The steering committee offers several recommendations for career centers to take when developing or managing a mentorship program, including:

  • Getting buy-in from leadership—“You will need that support to truly build a meaningful and well- thought-out program. We were very lucky that our senior leadership team supported this program from the moment it was pitched, through the building out of the team, and now, after seeing the successful results of the pilot, making it part of Wasserman’s onboarding model for all new hires.”
  • Building excitement around the program—“Do so by emphasizing the ‘equity’ aspect of it. Our main goal was always to equalize the onboarding experience of new hires and to build a sense of belonging from the moment new staff started to work in our office. This is crucial for offices or teams that are truly committed to diversity, belonging, and inclusion as part of their mission.
  • Consistently checking in with participants—“Maintain ties through emails, surveys, and video calls. This has been extremely helpful in the management of a staff mentorship program. Through this, we were able to gain immediate feedback from both mentors and mentees and promptly respond to their needs or concerns.”
  • Setting expectations early—“We made it very clear to participants from the start that this program would be mentee-led. We put the responsibility on mentees to coordinate meetings, define goals, and set expectations for their relationships with their mentors. This helped empower them to think seriously about their goals and what they genuinely wanted to gain from this program. Mentees learned how to shape their own individual experience and make this program what they wanted it to be, which is an incredible lesson for any new staff member to learn.”
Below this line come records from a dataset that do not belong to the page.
-- ==== Sys2Proof/Certificates/Slice0/Obligations.lean ====
section
/-! DEFINITION. The statements of this model for the provers, each a proposition named `Obligations.<Name>`. Every
command of the opcode table completes somewhere, and a statement says where and with what effect. -/

open Sys2Proof Sys2Proof.Machine

/-- For every state whose queue holds a command c in front of commands cs, step is exec of c on the state with the queue
cs; every constructor of Instr is covered. (18_register_map.md) -/
def Obligations.StepRunsFrontCommand : Prop :=
  ∀ (c : Instr) (cs : List Instr) (s : State), s.pending = c :: cs → step s = exec c { s with pending := cs }

/-- On an empty queue, before SYS_RESET_N has risen a step changes nothing; afterwards it advances the time base by what
the clock engine gives for one nanosecond (1, and 0 or more with a slew), and memories, queues of commands, flights
and the fuses are unchanged. What a step on an empty queue does is the model’s own choice (assumption 1).
(01_architecture.md, 17_power_clocks_pins.md) -/
def Obligations.IdleStepIsOneNanosecond : Prop :=
  ∀ s : State, s.pending = [] →
    (s.sys.started = false → step s = .next s) ∧
    (s.sys.started = true → ∃ t, step s = .next t ∧ t.pending = [] ∧
      t.sys.time = s.sys.time + BitVec.ofNat 64 s.clk.tick.1 ∧ t.pad = s.pad ∧ t.cel = s.cel ∧ t.fe = s.fe ∧
      t.fuse = s.fuse ∧ t.gang = s.gang ∧ t.lk = s.lk)

/-- From every state a step answers a next state: no command ends in a fault of the model and none is refused. Whatever
command runs and whatever state it runs in, the next state holds the same waiting commands in the same order.
(13_command_front_end.md, 15_reliability_and_ageing.md, 18_register_map.md) -/
def Obligations.EveryStepAnswersNext : Prop :=
  (∀ s : State, ∃ t : State, step s = .next t) ∧
  (∀ (c : Instr) (s t : State), exec c s = .next t → t.pending = s.pending)

/-- If the scratchpad and the cellar are held in canonical form and the error ring holds at most 512 records, the same
is true after any step, whichever command waits at the front of the queue. (15_reliability_and_ageing.md,
05_scratchpad.md, 06_cellar_and_movers.md) -/
def Obligations.StepKeepsMemoryForm : Prop :=
  ∀ s t : State, MemInv s → step s = .next t → MemInv t

/-- If at most 4 downgrades, 8 lowerings of the margin floor and 4 key revocations have been fused, and a fuse operation
in progress still has a count left, the same is true after any step: no sequence of commands exceeds a limit.
(15_reliability_and_ageing.md) -/
def Obligations.StepKeepsFuseLimits : Prop :=
  ∀ s t : State, FuseInv s → step s = .next t → FuseInv t

/-- In every state of the invariant LockInv (the lock is set only where start-up is over, and a device that has not
started is in its first phase), a step keeps the invariant, and if it clears the tenancy lock the command that ran
is COLD_RESET. (R37) -/
def Obligations.TenancyLockHeld : Prop :=
  ∀ s t : State, LockInv s → step s = .next t →
    LockInv t ∧ (s.sys.tenancyLock = true → t.sys.tenancyLock = false → ∃ cs, s.pending = .coldReset :: cs)

/-- State.reset meets the invariants of StepKeepsMemoryForm, StepKeepsFuseLimits (a device as shipped: assumption 12)
and TenancyLockHeld; no byte of the scratchpad or the cellar is listed, no record is in the error ring and no
command waits. (05_scratchpad.md, 15_reliability_and_ageing.md, 16_host_interface_and_boot.md) -/
def Obligations.ResetInvariants : Prop :=
  MemInv State.reset ∧ FuseInv State.reset ∧ LockInv State.reset ∧ State.reset.pad.mem = [] ∧ State.reset.cel.mem = [] ∧
  State.reset.err.ring = [] ∧ State.reset.pending = []

/-- COLD_RESET in any state: the memories, keys, registers, partitions, queues and error ring take their reset values,
the tenancy lock is clear, start-up begins at phase 0x1, and the fuses and audit log are kept. COLD_START samples
the straps and enters the PLL phase; each BOOT_PHASE_DONE moves to the next phase of R584, and an image, entropy or
cellar failure enters FAILED with its code. Nothing else of the memories, queues, partitions and links changes.
(01_architecture.md, 15_reliability_and_ageing.md, 16_host_interface_and_boot.md) -/
def Obligations.ColdResetAndStart : Prop :=
  (∀ s : State, Completes .coldReset s fun t =>
     t.fuse.audit = s.fuse.audit ∧ t.fuse.revoked = s.fuse.revoked ∧ t.fuse.floorPs = s.fuse.floorPs ∧
     t.fuse.fusedOut = s.fuse.fusedOut ∧ t.sys.tenancyLock = false ∧ t.sys.started = false ∧ t.sys.phase = 1 ∧
     t.pad.mem = [] ∧ t.cel.mem = [] ∧ t.cel.keys = [] ∧ t.bus = State.reset.bus ∧ t.parts = State.reset.parts ∧
     t.fe = State.reset.fe ∧ t.err.ring = [] ∧ t.err.first = none ∧ t.pending = s.pending) ∧
  ((∀ (m : BitVec 2) (slot : BitVec 6) (s : State), s.sys.started = false → m ≠ 3 →
     Completes (.coldStart m slot) s fun t =>
       t.sys.started = true ∧ t.sys.phase = 1 ∧ t.sys.bootMode = m ∧ t.sys.slotId = slot ∧
       t.sys.coldResets = (if s.sys.coldResets = 0xFFFFFFFF then 0xFFFFFFFF else s.sys.coldResets + 1) ∧
       t = { s with sys := t.sys, mgmt := t.mgmt }) ∧
   (∀ s : State, s.sys.started = true → s.sys.warm = none → s.sys.phase = 1 →
     Completes (.bootPhaseDone .pll) s fun t => t = { s with sys := { s.sys with phase := 2, time := 0 } }) ∧
   (∀ (a b : ImageRead) (s : State), s.sys.started = true → s.sys.warm = none → s.sys.phase = 3 →
     Completes (.bootPhaseDone (.image a b)) s fun t =>
       t = { s with sys := t.sys } ∧
       (s.imageOk a = true → t.sys.phase = 4 ∧ t.sys.imageB = false ∧ t.sys.imageVersion = a.version) ∧
       (s.imageOk a = false → s.imageOk b = true → t.sys.phase = 4 ∧ t.sys.imageB = true) ∧
       (s.imageOk a = false → s.imageOk b = false → t.sys.phase = 0xF ∧ t.sys.bootErr = 1)) ∧
   (∀ s : State, s.sys.started = true → s.sys.warm = none → s.sys.phase = 4 →
     Completes (.bootPhaseDone (.keys true)) s (fun t =>
       t.sys.phase = 5 ∧ t.sys.tenancyLock = false ∧ t.sys.deviceKey = true ∧ t.pad = s.pad ∧ t.cel.mem = s.cel.mem) ∧
     Completes (.bootPhaseDone (.keys false)) s fun t =>
       t = { s with sys := { s.sys with phase := 0xF, bootErr := 2, warm := none } }) ∧
   (∀ s : State, s.sys.started = true → s.sys.warm = none → s.sys.phase = 5 →
     Completes (.bootPhaseDone (.cellar false)) s fun t =>
       t = { s with sys := { s.sys with phase := 0xF, bootErr := 4, warm := none } }))

/-- With the device READY, not tripped and no warm reset in progress, WARM_RESET_PIN, PERST_ASSERT and an accepted
GLB_WARM_RESET each begin a warm reset: the source is shown in LAST_RESET, the device is in partitioned mode,
partitions, queues, flights and the scratchpad are cleared, every key but the device key is destroyed, the STG, COLL
and CKPT pages hold their reset values, and the fuses with the ageing history, the tenancy lock, the error ring and
the cellar contents are kept. PERST_N also resets every configuration space. (01_architecture.md,
16_host_interface_and_boot.md) -/
def Obligations.WarmResetSources : Prop :=
  ∀ s : State, s.sys.phase = 7 → s.pwr.trip = false → s.sys.warm = none →
    let Cleared (t : State) : Prop :=
      t.fuse = s.fuse ∧ t.err.ring = s.err.ring ∧ t.sys.tenancyLock = s.sys.tenancyLock ∧
      t.cel.mem = s.cel.mem ∧ t.pad.mem = [] ∧ t.parts = State.reset.parts ∧ t.fe = State.reset.fe ∧
      t.stg = Stg.reset ∧ t.sys.stageMode = false ∧ t.keyOf 64 = s.keyOf 64 ∧ (∀ p, p < 64 → t.keyOf p = 0) ∧
      (∀ off, off < 0x1000 → t.pr .stg 0 off = regReset (rk .stg 0 off) ∧ t.pr .coll 0 off = regReset (rk .coll 0 off) ∧
        t.pr .ckpt 0 off = regReset (rk .ckpt 0 off) ∧ t.stagedOf (rk .stg 0 off) = none)
    Completes .warmResetPin s (fun t => Cleared t ∧ t.sys.warm = some ⟨.pin, false⟩ ∧ t.sys.lastReset = 1) ∧
    Completes .perstAssert s (fun t => Cleared t ∧ t.sys.warm = some ⟨.perst, true⟩ ∧ t.sys.lastReset = 2 ∧
      t.host.config = [] ∧ t.host.vfEnable = false ∧ t.sys.pcieUp = false) ∧
    (∀ (f : Fn) (x : Target), s.openAt f ⟨.glb, 0⟩ 0x08 0x80005A00 = .ok x →
      Completes (.glbWarmReset f 0x5A) s fun t => Cleared t ∧ t.sys.warm = some ⟨.glb, false⟩ ∧ t.sys.lastReset = 3)

/-- WARM_RESET while a warm reset is in progress and no fuse operation was cut short: the device is READY with the
cellar copy of Spenor where it verifies, or else with the first flash image that does, WARM_RESETS has counted it,
and memories, partitions and fuses are as the warm reset left them; where nothing verifies the device is FAILED with
code 0x1. A rise of PERST_N lets the PCIe link train. (16_host_interface_and_boot.md) -/
def Obligations.WarmResetEnds : Prop :=
  (∀ (c a b : ImageRead) (blown : Bool) (s : State), s.sys.warm.isSome = true → s.fuse.op = none →
    Completes (.warmReset c a b blown) s fun t =>
      t.pad = s.pad ∧ t.cel = s.cel ∧ t.fuse = s.fuse ∧ t.parts = s.parts ∧ t.sys.warm = none ∧
      (s.imageOk c = true → t.sys.phase = 7 ∧ t.sys.cellarCopy = true ∧ t.sys.imageVersion = c.version) ∧
      (s.imageOk c = false → s.imageOk a = true → t.sys.phase = 7 ∧ t.sys.cellarCopy = false ∧ t.sys.imageB = false) ∧
      (s.imageOk c = false → s.imageOk a = false → s.imageOk b = true → t.sys.phase = 7 ∧ t.sys.imageB = true) ∧
      (s.imageOk c = false → s.imageOk a = false → s.imageOk b = false → t.sys.phase = 0xF ∧ t.sys.bootErr = 1)) ∧
  (∀ s : State, Completes .perstNRise s fun t =>
      t.sys.pcieHeld = false ∧ t.mgmt.pins.getLsbD 2 = true ∧ t = { s with sys := t.sys, mgmt := t.mgmt })

/-- An accepted STAGE_MODE_REQUEST in partitioned mode is granted when every entry check passes: the device is in stage
mode with STATE READY, every ledger entry FREE, no cellar stash entry and counters 192 to 255 of cluster 0 at 0;
otherwise it is refused with the code of the first failing check and the mode and regions are unchanged.
PARTITIONED_MODE_REQUEST in stage state READY returns to partitioned mode. Neither changes the tenancy lock, the
cellar or the scratchpad bytes. An accepted TENANCY_LOCK in partitioned mode sets the lock; where it was clear the
fuse audit log gains an entry of KIND 4 in state DONE while the log has room, where it was set nothing changes; in
stage mode the lock does not change. Nothing of the memories, partitions or queues changes. (09_stage_engine.md,
14_partitions_and_scheduling.md, 15_reliability_and_ageing.md) -/
def Obligations.ModeRequestsAndTenancyLock : Prop :=
  ((∀ (f : Fn) (x : Target) (s : State), s.openAt f ⟨.glb, 0⟩ 0x08 1 = .ok x → s.sys.stageMode = false →
     Completes (.stageModeRequest f) s fun t =>
       t.pad = s.pad ∧ t.cel = s.cel ∧ t.sys.tenancyLock = s.sys.tenancyLock ∧
       (s.entryCheck = 0 → t.sys.stageMode = true ∧ t.stg.st = 1 ∧ t.stg.ledger = [] ∧ t.stg.cstash = [] ∧
         ∀ i, i < 64 → t.countOf 0 (192 + i) = 0) ∧
       (s.entryCheck ≠ 0 → t.sys.stageMode = false ∧ t.stg.entryErr = s.entryCheck ∧ t.region = s.region)) ∧
   (∀ (f : Fn) (x : Target) (s : State), s.openAt f ⟨.glb, 0⟩ 0x08 2 = .ok x → s.sys.stageMode = true → s.stg.st = 1 →
     Completes (.partitionedModeRequest f) s fun t =>
       t.pad = s.pad ∧ t.cel = s.cel ∧ t.sys.tenancyLock = s.sys.tenancyLock ∧ t.sys.stageMode = false ∧
       t.stg.st = 0 ∧ t.stg.ledger = [] ∧ ∀ r, r < 16 → (t.regionOf r).runMhz = (t.regionOf r).mhz)) ∧
  (∀ (f : Fn) (x : Target) (s : State), s.openAt f ⟨.glb, 0⟩ 0xC0 1 = .ok x →
     Completes (.tenancyLock f) s fun t =>
       t.pad = s.pad ∧ t.cel = s.cel ∧ t.parts = s.parts ∧ t.fe = s.fe ∧
       (s.sys.stageMode = true → t.sys.tenancyLock = s.sys.tenancyLock ∧ t.fuse = s.fuse) ∧
       (s.sys.stageMode = false → t.sys.tenancyLock = true ∧
         (s.sys.tenancyLock = true → t = s) ∧
         (s.sys.tenancyLock = false → s.fuse.audit.length < 64 →
           ∃ e : AuditEnt, e.kind = 4 ∧ e.state = 2 ∧ e.arg = 0 ∧ t.fuse.audit = s.fuse.audit ++ [e])))

/-- In READY with the link up, no trip and no warm reset, CONFIGURATION_WRITE to an existing function sets its Bus
Master Enable, MSI-X Enable and Function Mask and, for the physical function alone, its power state; memories,
partitions, queues and every other function keep theirs. (16_host_interface_and_boot.md) -/
def Obligations.ConfigurationWrite : Prop :=
  ∀ (fn : Fin 65) (bm d3 en mask : Bool) (s : State),
    s.sys.pcieUp = true → s.sys.warm = none → s.pwr.trip = false → s.sys.phase = 7 → s.fnExists fn.val = true →
    Completes (.configurationWrite fn bm d3 en mask) s fun t =>
      t.host.config = s.host.config.put FnConfig.init fn.val ⟨bm, d3 && fn == 0, en, mask⟩ ∧
      t = { s with host := t.host }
“In a truly unprecedented year that prevented many from connecting in a genuine way, this mentorship program provided professionalsboth new and seasonedan opportunity to re-explore and re-examine their work spaces through the experience of their Wasser-Buddy,” Garcia adds.

“In a time when many felt isolated or overburdened by home responsibilities, each member had an opportunity to directly connect with someone in a very low-risk way, such as a 15-minute coffee chat, a group catch up, or other, that allowed them to bring their full selves to work. Rarely do we make the connection between productivity and building a sense of belonging on purpose. This program did exactly that.”